I'm surprised, to be honest, since I worked out a while ago that if I had an EV - even something like a Zoë doing 20 miles a day - I'd be saving a lot of money, but if you've done the maths then fair enough. Keep in mind, though, that since you're alreay with Octupus you could just switch to Agile for a month and switch back if it doesn't work out.

[–] gitamar@feddit.org 1 points 7 months ago

Maybe evcc is helpful for you. It can control EV charging stations and batteries based on fine granular rules: https://evcc.io/

[–] aeiou_ckr@lemmy.world 3 points 7 months ago (2 children)
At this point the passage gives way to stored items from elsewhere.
/-- INC and DEC on memory, A and X: one more or one less modulo 256, V when $7F or $80 was there, C and H stay
(R179, R180). -/
def Obligations.IncrementDecrement : Prop :=
  SingleOperand .inc .inca .incx (fun _ v => BitVec.ofNat 8 (v.toNat + 1))
    (fun f v => { f with
      v := decide (v.toInt = 127), n := decide (127 ≤ v.toNat ∧ v.toNat < 255)
      z := decide (v.toNat = 255) }) ∧
  SingleOperand .dec .deca .decx (fun _ v => BitVec.ofInt 8 (v.toNat - 1))
    (fun f v => { f with
      v := decide (v.toInt = -128), n := decide (v.toNat = 0 ∨ 128 < v.toNat)
      z := decide (v.toNat = 1) })

/-- COM and NEG on memory, A and X: $FF - v and 0 - v (R181, R182). -/
def Obligations.ComplementNegate : Prop :=
  SingleOperand .com .coma .comx (fun _ v => BitVec.ofNat 8 (255 - v.toNat))
    (fun f v => { f with
      v := false, n := decide (v.toNat < 128), z := decide (v.toNat = 255), c := true }) ∧
  SingleOperand .neg .nega .negx (fun _ v => BitVec.ofInt 8 (-v.toNat))
    (fun f v => { f with
      v := decide (v.toInt = -128), n := decide (0 < v.toNat ∧ v.toNat ≤ 128)
      z := decide (v.toNat = 0), c := decide (v.toNat ≠ 0) })

/-- CLR on memory (one write, no read), CLRA, CLRX, CLRH, and TST on memory, A and X, which writes the flags
alone (R186, R187). -/
def Obligations.ClearTest : Prop :=
  ∀ s : State,
    let cleared := { s.ccr with v := false, n := false, z := true }
    let tested := fun v : Byte => { s.ccr with
      v := false, n := decide (128 ≤ v.toNat), z := decide (v.toNat = 0) }
    (∀ m, s.mem.wf = true → ∃ t, exec (.clr m) s = .next t ∧ s.StoresExactly t [(s.ea m, 0x00#8)] ∧
      t.cpu = { s.cpu with ccr := cleared }) ∧
    exec .clra s = .next { s with a := 0x00#8, ccr := cleared } ∧
    exec .clrx s = .next { s with x := 0x00#8, ccr := cleared } ∧
    exec .clrh s = .next { s with h := 0x00#8, ccr := cleared } ∧
    (∀ m, exec (.tst m) s = .next { s with ccr := tested (s.read 0 (s.ea m)) }) ∧
    exec .tsta s = .next { s with ccr := tested s.a } ∧
    exec .tstx s = .next { s with ccr := tested s.x }

/-- R188, R189: AIS and AIX add the signed immediate to SP and to H:X modulo 2^16, the carry of AIX reaching H,
and write no flag; opcodes, lengths and cycles. -/
def Obligations.AddImmediateToPointer : Prop :=
  (∀ ii, encode (.ais ii) = [0xA7#8, ii] ∧ (Instr.ais ii).cycles = 2) ∧
  (∀ ii, encode (.aix ii) = [0xAF#8, ii] ∧ (Instr.aix ii).cycles = 2) ∧
  ∀ (s : State) (ii : Byte),
    exec (.ais ii) s = .next { s with sp := BitVec.ofInt 16 (s.sp.toNat + ii.toInt) } ∧
    ∃ t, exec (.aix ii) s = .next t ∧ t = { s with h := t.h, x := t.x } ∧
      (256 * t.h.toNat + t.x.toNat : Int) = (256 * s.h.toNat + s.x.toNat + ii.toInt) % 65536

/-- The carry chain: ADD of the low bytes, then ADC of the high bytes, gives the 16-bit sum, the carry out of
bit 15 in C and the signed overflow in V; the same for SUB and SBC with the borrow. -/
def Obligations.CarryChains : Prop :=
  ∀ (s : State) (p q : Word),
    let lo := fun w : Word => BitVec.ofNat 8 w.toNat
    let hi := fun w : Word => BitVec.ofNat 8 (w.toNat / 256)
    (∃ t u, exec (.add (.imm (lo q))) { s with a := lo p } = .next t ∧
      exec (.adc (.imm (hi q))) { t with a := hi p } = .next u ∧
      256 * u.a.toNat + t.a.toNat = (p.toNat + q.toNat) % 65536 ∧
      u.ccr.c = decide (65535 < p.toNat + q.toNat) ∧
      u.ccr.v = decide (p.toInt + q.toInt < -32768 ∨ 32767 < p.toInt + q.toInt)) ∧
    ∃ t u, exec (.sub (.imm (lo q))) { s with a := lo p } = .next t ∧
      exec (.sbc (.imm (hi q))) { t with a := hi p } = .next u ∧
      (256 * u.a.toNat + t.a.toNat : Int) = (p.toNat - q.toNat : Int) % 65536 ∧
      u.ccr.c = decide (p.toNat < q.toNat) ∧
      u.ccr.v = decide (p.toInt - q.toInt < -32768 ∨ 32767 < p.toInt - q.toInt)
I take it being in a flat means you’re renting? How did you go about monitoring all of your power?

[–] rmuk@feddit.uk 8 points 7 months ago

Whole-home metering is done with a Home Mini, a device that Octupus gives away to any customer that asks nicely and provides real-time data. For devices with plugs is mostly LocalBytes smartplugs or similar. For the heaters, well, hypothetically, that would require installing something like a Shelly PM Mini Gen 3 inside the wall box behind the heater without asking the landlord's permission.

[–] paf@jlai.lu 3 points 7 months ago
[–] GreatAlbatross@feddit.uk 3 points 7 months ago

I'm looking forward to going over to Agile in the near future.
I was under the impression that you had to be electric only, but apparently you can have a standard gas tariff alongside. We just need to work out a few things like "how much could it cost us to make dinner during the peak?"

[–] EarJava@lemmy.world 2 points 7 months ago

Good one! Dark Green should be cheaper than light green though.